Pria itu menatap kagum pada Eva saat mengamati gadis itu duduk. Baginya, gadis di hadapannya ini tidak pernah bisa membuatnya marah. Mereka sudah kenal sejak lama dan Ricky menaruh hati pada Eva. Sebaliknya, Eva tidak pernah berpikir bahwa cinta itu penting bagi dirinya sendiri, saking banyaknya teori dan kasus keretakan hubungan yang ia pelajari selama delapan tahun berkecimpung dalam bidang psikologi.

“Ayo, dimakan. Aku sudah memesan beberapa menu untuk kita. Kalau masih kurang sesuai dengan seleramu, kita pesan lagi.”

“Ini sudah lebih dari cukup, Rick!” seru Eva mulai terdengar antusias.

“Bagaimana pekerjaan kamu?” tanya Ricky begitu mereka sudah mulai menyantap makan siang yang tersaji.

“Seperti biasa. Nanti jam tiga ada janji dengan klien lagi. Pak pengacara sendiri kabarnya seperti apa?”

“Samalah. Kebetulan hari ini juga tidak ada sidang. Minggu depan jadwalku padat. Tapi sebentar lagi aku juga harus pergi karena mau menjemput teman di bandara.”

“Aku tahu. Lebih baik punya teman daripada tidak sama sekali.”

“Teman lama yang baru pulang dari studi.”

“Sebaiknya kita tidak membuang-buang waktu. Jadi, kabar apa yang kamu ingin sampaikan?” tanya Eva menyelesaikan suapan terakhirnya dan menyangga sikunya di atas meja, menatap lekat pada manik hitam milik Ricky.

“Aku ingin sampaikan sesuatu,” sahut Ricky terlihat mengambil sesuatu di dalam saku jasnya. Eva menatap gerakan pria itu sambil berpikir kalau temannya itu pasti akan mengambil sapu tangan untuk menyeka wajahnya seperti yang biasa dilakukan para pria setelah mereka makan atau minum. Beda dengan wanita yang cenderung mencari tisu.

Ricky mengeluarkan sebuah kotak berwarna perak dan dia letakkan di atas meja lalu mulai berbicara, “Aku ingin sampaikan kalau -”

“Jangan! Tolong jangan lanjutkan apa pun yang akan kamu katakan,” seru Eva memotong perkataan Ricky sambil mengangkat telapak tangan kanannya menghadap Ricky. Eva menggelengkan kepalanya beberapa kali dengan mata yang tidak berkedip.

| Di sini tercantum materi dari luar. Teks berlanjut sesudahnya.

/-! ### setCtl -/

section setCtl
variable (f : Control → Control)
@[simp] theorem State.setCtl_cycle : (s.setCtl f).cycle = s.cycle := rfl
@[simp] theorem State.setCtl_focus : (s.setCtl f).focus = s.focus := rfl
@[simp] theorem State.setCtl_issued : (s.setCtl f).issued = s.issued := rfl
@[simp] theorem State.setCtl_agenda : (s.setCtl f).agenda = s.agenda := rfl
@[simp] theorem State.setCtl_hostData : (s.setCtl f).hostData = s.hostData := rfl
@[simp] theorem State.setCtl_drawn : (s.setCtl f).drawn = s.drawn := rfl
@[simp] theorem State.setCtl_outbox : (s.setCtl f).outbox = s.outbox := rfl
@[simp] theorem State.setCtl_upset : (s.setCtl f).upset = s.upset := rfl
@[simp] theorem State.setCtl_poolUpset : (s.setCtl f).poolUpset = s.poolUpset := rfl
@[simp] theorem State.setCtl_fetchUpset : (s.setCtl f).fetchUpset = s.fetchUpset := rfl
@[simp] theorem State.setCtl_portFaults : (s.setCtl f).portFaults = s.portFaults := rfl
@[simp] theorem State.setCtl_natives : (s.setCtl f).natives = s.natives := rfl
@[simp] theorem State.setCtl_sched : (s.setCtl f).sched = s.sched := rfl
@[simp] theorem State.setCtl_correctedFetch : (s.setCtl f).correctedFetch = s.correctedFetch := rfl
@[simp] theorem State.setCtl_correctedCompute : (s.setCtl f).correctedCompute = s.correctedCompute := rfl
@[simp] theorem State.setCtl_mem : (s.setCtl f).mem = s.mem := rfl
@[simp] theorem State.setCtl_poison : (s.setCtl f).poison = s.poison := rfl
@[simp] theorem State.setCtl_absent : (s.setCtl f).absent = s.absent := rfl
@[simp] theorem State.setCtl_owned : (s.setCtl f).owned = s.owned := rfl
@[simp] theorem State.setCtl_lineWriters : (s.setCtl f).lineWriters = s.lineWriters := rfl
@[simp] theorem State.setCtl_pageRequests : (s.setCtl f).pageRequests = s.pageRequests := rfl
@[simp] theorem State.setCtl_copyErrors : (s.setCtl f).copyErrors = s.copyErrors := rfl
@[simp] theorem State.setCtl_iommu : (s.setCtl f).iommu = s.iommu := rfl
@[simp] theorem State.setCtl_atc : (s.setCtl f).atc = s.atc := rfl
@[simp] theorem State.setCtl_parts : (s.setCtl f).parts = s.parts := rfl
@[simp] theorem State.setCtl_launches : (s.setCtl f).launches = s.launches := rfl
@[simp] theorem State.setCtl_statuses : (s.setCtl f).statuses = s.statuses := rfl
@[simp] theorem State.setCtl_blocks : (s.setCtl f).blocks = s.blocks := rfl
@[simp] theorem State.setCtl_nextBlock : (s.setCtl f).nextBlock = s.nextBlock := rfl
@[simp] theorem State.setCtl_warps : (s.setCtl f).warps = s.warps := rfl
@[simp] theorem State.setCtl_rot : (s.setCtl f).rot = s.rot := rfl
@[simp] theorem State.setCtl_stores : (s.setCtl f).stores = s.stores := rfl
@[simp] theorem State.setCtl_unacked : (s.setCtl f).unacked = s.unacked := rfl
@[simp] theorem State.setCtl_hidden : (s.setCtl f).hidden = s.hidden := rfl
@[simp] theorem State.setCtl_clocks : (s.setCtl f).clocks = s.clocks := rfl
@[simp] theorem State.setCtl_cache : (s.setCtl f).cache = s.cache := rfl
@[simp] theorem State.setCtl_lockPairs : (s.setCtl f).lockPairs = s.lockPairs := rfl
@[simp] theorem State.setCtl_lockLast : (s.setCtl f).lockLast = s.lockLast := rfl
@[simp] theorem State.setCtl_semQueues : (s.setCtl f).semQueues = s.semQueues := rfl
@[simp] theorem State.setCtl_peerWaits : (s.setCtl f).peerWaits = s.peerWaits := rfl
@[simp] theorem State.setCtl_engines : (s.setCtl f).engines = s.engines := rfl
@[simp] theorem State.setCtl_viewNo : (s.setCtl f).viewNo = s.viewNo := rfl
@[simp] theorem State.setCtl_manifest : (s.setCtl f).manifest = s.manifest := rfl
@[simp] theorem State.setCtl_self : (s.setCtl f).self = s.self := rfl
@[simp] theorem State.setCtl_isolatedPeers : (s.setCtl f).isolatedPeers = s.isolatedPeers := rfl
@[simp] theorem State.setCtl_domain : (s.setCtl f).domain = s.domain := rfl
@[simp] theorem State.setCtl_agreement : (s.setCtl f).agreement = s.agreement := rfl
@[simp] theorem State.setCtl_viewCtl : (s.setCtl f).viewCtl = s.viewCtl := rfl
@[simp] theorem State.setCtl_heard : (s.setCtl f).heard = s.heard := rfl
@[simp] theorem State.setCtl_beatAt : (s.setCtl f).beatAt = s.beatAt := rfl
@[simp] theorem State.setCtl_joins : (s.setCtl f).joins = s.joins := rfl
@[simp] theorem State.setCtl_joining : (s.setCtl f).joining = s.joining := rfl
@[simp] theorem State.setCtl_comms : (s.setCtl f).comms = s.comms := rfl
@[simp] theorem State.setCtl_colls : (s.setCtl f).colls = s.colls := rfl
@[simp] theorem State.setCtl_links : (s.setCtl f).links = s.links := rfl
@[simp] theorem State.setCtl_ports : (s.setCtl f).ports = s.ports := rfl
@[simp] theorem State.setCtl_dropTotal : (s.setCtl f).dropTotal = s.dropTotal := rfl
@[simp] theorem State.setCtl_drops : (s.setCtl f).drops = s.drops := rfl
@[simp] theorem State.setCtl_canalSeqs : (s.setCtl f).canalSeqs = s.canalSeqs := rfl
@[simp] theorem State.setCtl_held : (s.setCtl f).held = s.held := rfl
@[simp] theorem State.setCtl_invalidations : (s.setCtl f).invalidations = s.invalidations := rfl
@[simp] theorem State.setCtl_images : (s.setCtl f).images = s.images := rfl
@[simp] theorem State.setCtl_cellars : (s.setCtl f).cellars = s.cellars := rfl
@[simp] theorem State.setCtl_marks : (s.setCtl f).marks = s.marks := rfl
@[simp] theorem State.setCtl_contexts : (s.setCtl f).contexts = s.contexts := rfl
@[simp] theorem State.setCtl_slots : (s.setCtl f).slots = s.slots := rfl
@[simp] theorem State.setCtl_latched : (s.setCtl f).latched = s.latched := rfl
@[simp] theorem State.setCtl_ctl : (s.setCtl f).ctl = f s.ctl := rfl
@[simp] theorem State.setCtl_flash : (s.setCtl f).flash = s.flash := rfl
@[simp] theorem State.setCtl_throttle : (s.setCtl f).throttle = s.throttle := rfl
@[simp] theorem State.setCtl_frozen : (s.setCtl f).frozen = s.frozen := rfl
@[simp] theorem State.setCtl_trigger : (s.setCtl f).trigger = s.trigger := rfl
end setCtl

/-! ### setPort -/

section setPort
variable (p : Nat) (f : Port → Port)
@[simp] theorem State.setPort_cycle : (s.setPort p f).cycle = s.cycle := rfl
@[simp] theorem State.setPort_focus : (s.setPort p f).focus = s.focus := rfl
@[simp] theorem State.setPort_issued : (s.setPort p f).issued = s.issued := rfl
@[simp] theorem State.setPort_agenda : (s.setPort p f).agenda = s.agenda := rfl
@[simp] theorem State.setPort_hostData : (s.setPort p f).hostData = s.hostData := rfl
@[simp] theorem State.setPort_drawn : (s.setPort p f).drawn = s.drawn := rfl
@[simp] theorem State.setPort_outbox : (s.setPort p f).outbox = s.outbox := rfl
@[simp] theorem State.setPort_upset : (s.setPort p f).upset = s.upset := rfl
@[simp] theorem State.setPort_poolUpset : (s.setPort p f).poolUpset = s.poolUpset := rfl
@[simp] theorem State.setPort_fetchUpset : (s.setPort p f).fetchUpset = s.fetchUpset := rfl
@[simp] theorem State.setPort_portFaults : (s.setPort p f).portFaults = s.portFaults := rfl
@[simp] theorem State.setPort_natives : (s.setPort p f).natives = s.natives := rfl
@[simp] theorem State.setPort_sched : (s.setPort p f).sched = s.sched := rfl
@[simp] theorem State.setPort_correctedFetch : (s.setPort p f).correctedFetch = s.correctedFetch := rfl
@[simp] theorem State.setPort_correctedCompute : (s.setPort p f).correctedCompute = s.correctedCompute := rfl
@[simp] theorem State.setPort_mem : (s.setPort p f).mem = s.mem := rfl
@[simp] theorem State.setPort_poison : (s.setPort p f).poison = s.poison := rfl
@[simp] theorem State.setPort_absent : (s.setPort p f).absent = s.absent := rfl
@[simp] theorem State.setPort_owned : (s.setPort p f).owned = s.owned := rfl
@[simp] theorem State.setPort_lineWriters : (s.setPort p f).lineWriters = s.lineWriters := rfl
@[simp] theorem State.setPort_pageRequests : (s.setPort p f).pageRequests = s.pageRequests := rfl
@[simp] theorem State.setPort_copyErrors : (s.setPort p f).copyErrors = s.copyErrors := rfl
@[simp] theorem State.setPort_iommu : (s.setPort p f).iommu = s.iommu := rfl
@[simp] theorem State.setPort_atc : (s.setPort p f).atc = s.atc := rfl
@[simp] theorem State.setPort_parts : (s.setPort p f).parts = s.parts := rfl
@[simp] theorem State.setPort_launches : (s.setPort p f).launches = s.launches := rfl
@[simp] theorem State.setPort_statuses : (s.setPort p f).statuses = s.statuses := rfl
@[simp] theorem State.setPort_blocks : (s.setPort p f).blocks = s.blocks := rfl
@[simp] theorem State.setPort_nextBlock : (s.setPort p f).nextBlock = s.nextBlock := rfl
@[simp] theorem State.setPort_warps : (s.setPort p f).warps = s.warps := rfl
@[simp] theorem State.setPort_rot : (s.setPort p f).rot = s.rot := rfl
@[simp] theorem State.setPort_stores : (s.setPort p f).stores = s.stores := rfl
@[simp] theorem State.setPort_unacked : (s.setPort p f).unacked = s.unacked := rfl
@[simp] theorem State.setPort_hidden : (s.setPort p f).hidden = s.hidden := rfl
@[simp] theorem State.setPort_clocks : (s.setPort p f).clocks = s.clocks := rfl
@[simp] theorem State.setPort_cache : (s.setPort p f).cache = s.cache := rfl
@[simp] theorem State.setPort_lockPairs : (s.setPort p f).lockPairs = s.lockPairs := rfl
@[simp] theorem State.setPort_lockLast : (s.setPort p f).lockLast = s.lockLast := rfl
@[simp] theorem State.setPort_semQueues : (s.setPort p f).semQueues = s.semQueues := rfl
@[simp] theorem State.setPort_peerWaits : (s.setPort p f).peerWaits = s.peerWaits := rfl
@[simp] theorem State.setPort_engines : (s.setPort p f).engines = s.engines := rfl
@[simp] theorem State.setPort_viewNo : (s.setPort p f).viewNo = s.viewNo := rfl
@[simp] theorem State.setPort_manifest : (s.setPort p f).manifest = s.manifest := rfl
@[simp] theorem State.setPort_self : (s.setPort p f).self = s.self := rfl
@[simp] theorem State.setPort_isolatedPeers : (s.setPort p f).isolatedPeers = s.isolatedPeers := rfl
@[simp] theorem State.setPort_domain : (s.setPort p f).domain = s.domain := rfl
@[simp] theorem State.setPort_agreement : (s.setPort p f).agreement = s.agreement := rfl
@[simp] theorem State.setPort_viewCtl : (s.setPort p f).viewCtl = s.viewCtl := rfl
@[simp] theorem State.setPort_heard : (s.setPort p f).heard = s.heard := rfl
@[simp] theorem State.setPort_beatAt : (s.setPort p f).beatAt = s.beatAt := rfl
@[simp] theorem State.setPort_joins : (s.setPort p f).joins = s.joins := rfl
@[simp] theorem State.setPort_joining : (s.setPort p f).joining = s.joining := rfl
@[simp] theorem State.setPort_comms : (s.setPort p f).comms = s.comms := rfl
@[simp] theorem State.setPort_colls : (s.setPort p f).colls = s.colls := rfl
@[simp] theorem State.setPort_links : (s.setPort p f).links = s.links := rfl
@[simp] theorem State.setPort_ports : (s.setPort p f).ports = s.ports.adjust p f := rfl
@[simp] theorem State.setPort_dropTotal : (s.setPort p f).dropTotal = s.dropTotal := rfl
@[simp] theorem State.setPort_drops : (s.setPort p f).drops = s.drops := rfl
@[simp] theorem State.setPort_canalSeqs : (s.setPort p f).canalSeqs = s.canalSeqs := rfl
@[simp] theorem State.setPort_held : (s.setPort p f).held = s.held := rfl
@[simp] theorem State.setPort_invalidations : (s.setPort p f).invalidations = s.invalidations := rfl
@[simp] theorem State.setPort_images : (s.setPort p f).images = s.images := rfl
@[simp] theorem State.setPort_cellars : (s.setPort p f).cellars = s.cellars := rfl
@[simp] theorem State.setPort_marks : (s.setPort p f).marks = s.marks := rfl
@[simp] theorem State.setPort_contexts : (s.setPort p f).contexts = s.contexts := rfl
@[simp] theorem State.setPort_slots : (s.setPort p f).slots = s.slots := rfl
@[simp] theorem State.setPort_latched : (s.setPort p f).latched = s.latched := rfl
@[simp] theorem State.setPort_ctl : (s.setPort p f).ctl = s.ctl := rfl
@[simp] theorem State.setPort_flash : (s.setPort p f).flash = s.flash := rfl
@[simp] theorem State.setPort_throttle : (s.setPort p f).throttle = s.throttle := rfl
@[simp] theorem State.setPort_frozen : (s.setPort p f).frozen = s.frozen := rfl
@[simp] theorem State.setPort_trigger : (s.setPort p f).trigger = s.trigger := rfl
end setPort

Ricky balas menatap Eva agak melongo karena perkataannya disela. Tiba-tiba saja Eva merasa mual dan semua makanan yang baru ia masukkan rasanya sudah menumpuk di saluran tenggorokannya.

Bayangan wajah Tommy yang baru ia tolak perasaannya ratusan menit yang lalu, membuatnya tidak ingin berada di posisi yang sama lagi, kalau memang dugaannya benar.

Eva memang terlalu percaya diri. Ia bahkan belum mendengar apa sebenarnya yang ingin Ricky sampaikan tapi ia sudah membuat asumsi sendiri.

Eva hanya tidak ingin laki-laki di depannya mengeluarkan apa pun isi kepalanya karena Eva tidak ingin menyakiti siapa pun lagi hari ini. Cukup Tommy saja yang dia tolak. Dia tidak ingin mengeluarkan kalimat penolakan yang sama pada Ricky saat ini.